Literary Arts

BLM

The Department of Literary Arts expresses the solidarity of its community in protesting and addressing anti-Black violence, systemic and entrenched racism, and the ongoing legacy of historic racism.

Horrified by the recent murders of Breonna Taylor, George Floyd, Sean Reed, Ahmaud Arbery, Tony McDade, and by so many before them, we share the increasing revulsion, in the United States and throughout the world, for white supremacy, a lethal public health issue that predates and contributes to the COVID-19 pandemic. We share also an abhorrence for an all-too-frequently lethal brutality of police forces who stand-by, over-armed and militarized, presenting themselves as against their own citizenry and communities.
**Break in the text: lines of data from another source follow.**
-- ==== Sys2Proof/Machine/Ops.lean ====
section
/-! DEFINITION. The shared operations of every instruction: the Table 5-7 actions, signalling an exception, delivering
a result, and completing a transaction in either protocol (spec/41_operation_model.md, spec/60_exceptions.md R410,
spec/20_memory.md R98, R109).

There is no trap handler, no saved program counter and no return inside the MAU (spec/60_exceptions.md R400, R466), so
`raiseException` is all of exception entry and nothing stands for a return. -/

namespace Sys2Proof.Machine

/-- What an operation that sets CSC yields (spec/41_operation_model.md R220): the sticky bits it sets, its flags, the
exception it signals if any, and the result for a register and for memory. -/
structure OpResult where
  is : Bool
  os : Bool
  us : Bool
  qs : Bool
  ps : Bool
  flags : CondFlags
  trap : Option TrapInfo
  reg : Extended
  image : Triple
deriving DecidableEq, Repr

/-! ### Results -/

/-- A result delivered without any exception or sticky bit. -/
def deliverDatum (o : Operands) (s : State) (d : Datum) : OpResult :=
  ⟨false, false, false, false, false, standardFlags d, none, encodeRegister (destPrec o s) d, memoryImage o s d⟩

/-- The result of `Finish`, its flags those of the value stored, or free ones when an exception is signalled. -/
def deliverFinished (o : Operands) (s : State) (r : Finished) : OpResult :=
  ⟨false, r.os, r.us, false, r.ps, if r.trap.isSome then trappedFlags s.draws else standardFlags r.value, r.trap,
    encodeRegister (destPrec o s) r.value, memoryImage o s r.value⟩

/-- Action 8 on an exact result (R258): `Finish(z, p, rc)`. -/
def deliverExact (o : Operands) (s : State) (z : Exact) : OpResult :=
  deliverFinished o s (finish s.asr (destPrec o s) (roundMode o s) false z)

/-- A finite nonzero operand as the result: `Finish` of its value (R246, R255). A double-extended destination gets every
normalized pattern unchanged (spec/60_exceptions.md R450, spec/44_data_transfer.md R331 (a)), so one with exponent field 0
is not rewritten with field 1 (log 19). -/
def deliverNumber (o : Operands) (s : State) (v : Extended) : OpResult :=
  if isFieldZeroNormal v ∧ destPrec o s = .extended then
    { deliverExact o s (extValue v) with reg := v, image := patternImage o s v }
  else deliverExact o s (extValue v)

/-- Actions 3 and 6 (R255): the named operand becomes the result as if by MOVE. A trapping NaN never gets here. -/
def deliverOperand (o : Operands) (s : State) (v : Extended) : OpResult :=
  match classify v with
  | .infinity => deliverDatum o s (.infinity (extSign v))
  | .trappingNan => deliverDatum o s (.nan (extSign v) (extJ v) (extFraction v))
  | .quietNan => deliverDatum o s (.nan (extSign v) (extJ v) (extFraction v))
  | .zero => deliverDatum o s (.zero (extSign v))
  | .unnormZero => deliverDatum o s (.zero (extSign v))
  | .normal => deliverNumber o s v

/-- Is an invalid operation signalled? IM, or with IM = 0 NTNC (spec/60_exceptions.md R413). -/
def invalidEnabled (a : Asr) : Bool := a.im || a.ntnc

/-- Actions 1, 1a and 1b (R251 to R253): IS, and either the exception with `info` in DR or the generated NaN. -/
def invalidOperation (o : Operands) (s : State) (info : TrapInfo) : OpResult :=
  if invalidEnabled s.asr then
    { deliverDatum o s .generatedNan with is := true, flags := trappedFlags s.draws, trap := some info }
  else { deliverDatum o s .generatedNan with is := true }

/-- Action 1 of a two-operand instruction: the information is Op1 if it is a trapping NaN, else Op2 (R251, C4). -/
def invalidPair (o : Operands) (s : State) (a b : Extended) : OpResult :=
  invalidOperation o s (.operand (if classify a = .trappingNan then a else b))

/-- Action 2 (R254): QS, and either the exception with the dividend in DR or an infinity. -/
def divideByZero (o : Operands) (s : State) (a b : Extended) : OpResult :=
  let r := deliverDatum o s (.infinity (extSign a != extSign b))
  if s.asr.qm then { r with qs := true, flags := trappedFlags s.draws, trap := some (.operand b) }
  else { r with qs := true }

/-! ### ASR after an operation -/

/-- The ASR of a finished operation that sets CSC (R220, R264): its sticky bits and flags, CSC, RA, and ECP set when an
exception is signalled; otherwise ECP follows `ecp_clear_policy` (spec/60_exceptions.md R408, R409; log 34). -/
def asrAfter (a : Asr) (r : OpResult) : Asr :=
  { a with
    ra := true
    ecp := r.trap.isSome || (a.ecp && !Config.ecpClearedByEachOperation)
    n := r.flags.n
    z := r.flags.z
    io := r.flags.io
    ps := a.ps || r.ps
    csc := true
    uo := r.flags.uo
    is := a.is || r.is
    os := a.os || r.os
    us := a.us || r.us
    qs := a.qs || r.qs
    pr := r.flags.pr }

/-! ### Completion -/

/-- What a completed operation leaves to be delivered in coprocessor mode (spec/20_memory.md R111, R112). -/
def pendingFor (d : Dst) (reg : Extended) (image : Triple) : Pending :=
  match d with
  | .reg r _ => .register r reg
  | .mem _ => .words image
  | .none => .nothing

/-- Completion by protocol. Peripheral: PIREQ# is asserted and the MAU is quiescent (spec/20_memory.md R98).
Coprocessor: DONE# is asserted and the status fetch is awaited (R109). The operand latches are empty again and one
draw is used up. -/
def completeTransaction (excepted : Bool) (pending : Pending) (s : State) : State :=
  { s with
    phase := if s.modeLock = .peripheral then .quiescent else .cDone
    op1In := []
    op2In := []
    pireq := s.pireq || decide (s.modeLock = .peripheral)
    done := decide (s.modeLock = .coprocessor)
    pendingException := excepted && decide (s.modeLock = .coprocessor)
    pending := if s.modeLock = .peripheral then .nothing else pending
    bus := .idle
    draws := s.draws + 1 }

/-- Taking an exception (spec/60_exceptions.md R410): the sticky bit, ECP, CSC and flags are in the ASR, the
information for the handler is in DR, the destination is not written, and the transaction completes; in coprocessor
mode the status fetch will be faulted (R411), in peripheral mode the ASR bits are all (R412). -/
def raiseException (r : OpResult) (info : TrapInfo) (s : State) : State :=
  completeTransaction true .nothing
    { s with asr := asrAfter s.asr r, dr := trapDr s.modeLock s.draws info }

/-- DR after an operation that signals nothing (spec/41_operation_model.md R265): the image of a memory result, unless
the operation does not keep it in coprocessor mode (FTOD, spec/60_exceptions.md R435); otherwise unspecified. -/
def drAfter (o : Operands) (kept : Bool) (image : Triple) (s : State) : Triple :=
  match o.op3 with
  | .mem _ => if kept || decide (s.modeLock = .peripheral) then image else Config.freeDr s.draws
  | .reg _ _ => Config.freeDr s.draws
  | .none => Config.freeDr s.draws

/-- The registers right after an operation that signals nothing: a register destination is written at once in
peripheral mode (spec/20_memory.md R98), and only at the status fetch in coprocessor mode (R111). -/
def regsAfter (o : Operands) (v : Extended) (s : State) : RegFile :=
  if s.modeLock = .peripheral then s.regs.write o.op3 v else s.regs

/-- An operation that signals no exception delivers its result (spec/41_operation_model.md R260, R262). -/
def deliverResult (o : Operands) (kept : Bool) (r : OpResult) (s : State) : State :=
  completeTransaction false (pendingFor o.op3 r.reg r.image)
    { s with asr := asrAfter s.asr r, dr := drAfter o kept r.image s, regs := regsAfter o r.reg s }

/-- The end of every operation that sets CSC: an exception or a result. -/
def completeOperation (o : Operands) (kept : Bool) (r : OpResult) (s : State) : State :=
  match r.trap with
  | some info => raiseException r info s
  | none => deliverResult o kept r s

/-- The end of an exempt operation (RDASR, WRASR, LDR, EROF, NOP, the unassigned opcodes): no sticky bit, no CSC, no
exception; the ASR, DR, register value and result words are the operation's own. -/
def completeRaw (o : Operands) (asr : Asr) (dr : Triple) (reg : Extended) (image : Triple) (s : State) : State :=
  completeTransaction false (pendingFor o.op3 reg image)
    { s with asr := asr, dr := dr, regs := regsAfter o reg s }

/-- An outcome that goes on with the operation's end. -/
def runOperation (o : Operands) (kept : Bool) (r : OpResult) (s : State) : Host.Outcome State Fault Refusal :=
  .next (completeOperation o kept r s)

end Sys2Proof.Machine
end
Now, too often, these same forces forcibly curtail our shared rights to expression and protest. We call for, and will work for, radical change on numerous fronts, and at every scale, to address these issues. We recognize that, as members of the Brown University community, we have a special obligation to bear in mind, always, our university’s historic ties to the trans-Atlantic slave trade. In this department we are privileged to study, teach, and especially to make literary art in all manner of ways and with resources that should be equally available to everyone. Yet they are not. Racial injustice is at the core of this inequity and we are pledged to do whatever we can to work for a reparative justice. This includes calls and demands to our university, local, and national leadership. We support the students of our graduate program, who have written an open letter to the university’s senior leaders demanding, amongst other things: the immediate disarming of the Brown University Police; divestment of any contractual or consequential arrangements with the Providence Police Department; the reallocation of Public Safety and police funding to more appropriately beneficial ‘first response,’ protection, and care; and the severance of implicated relations with the Kanders’ family as proprietors of the Safariland company. We encourage members of our community to add their voices, in whatever way they deem appropriate in support of their own and their institutional collectivities’ reparative actions. We share in the vision articulated by our departed colleague, poet and University Professor, Michael S. Harper: “One does not build in a vacuum, one builds on the insights and the accomplishments, the strengths, the terrors, the pain of one’s people.”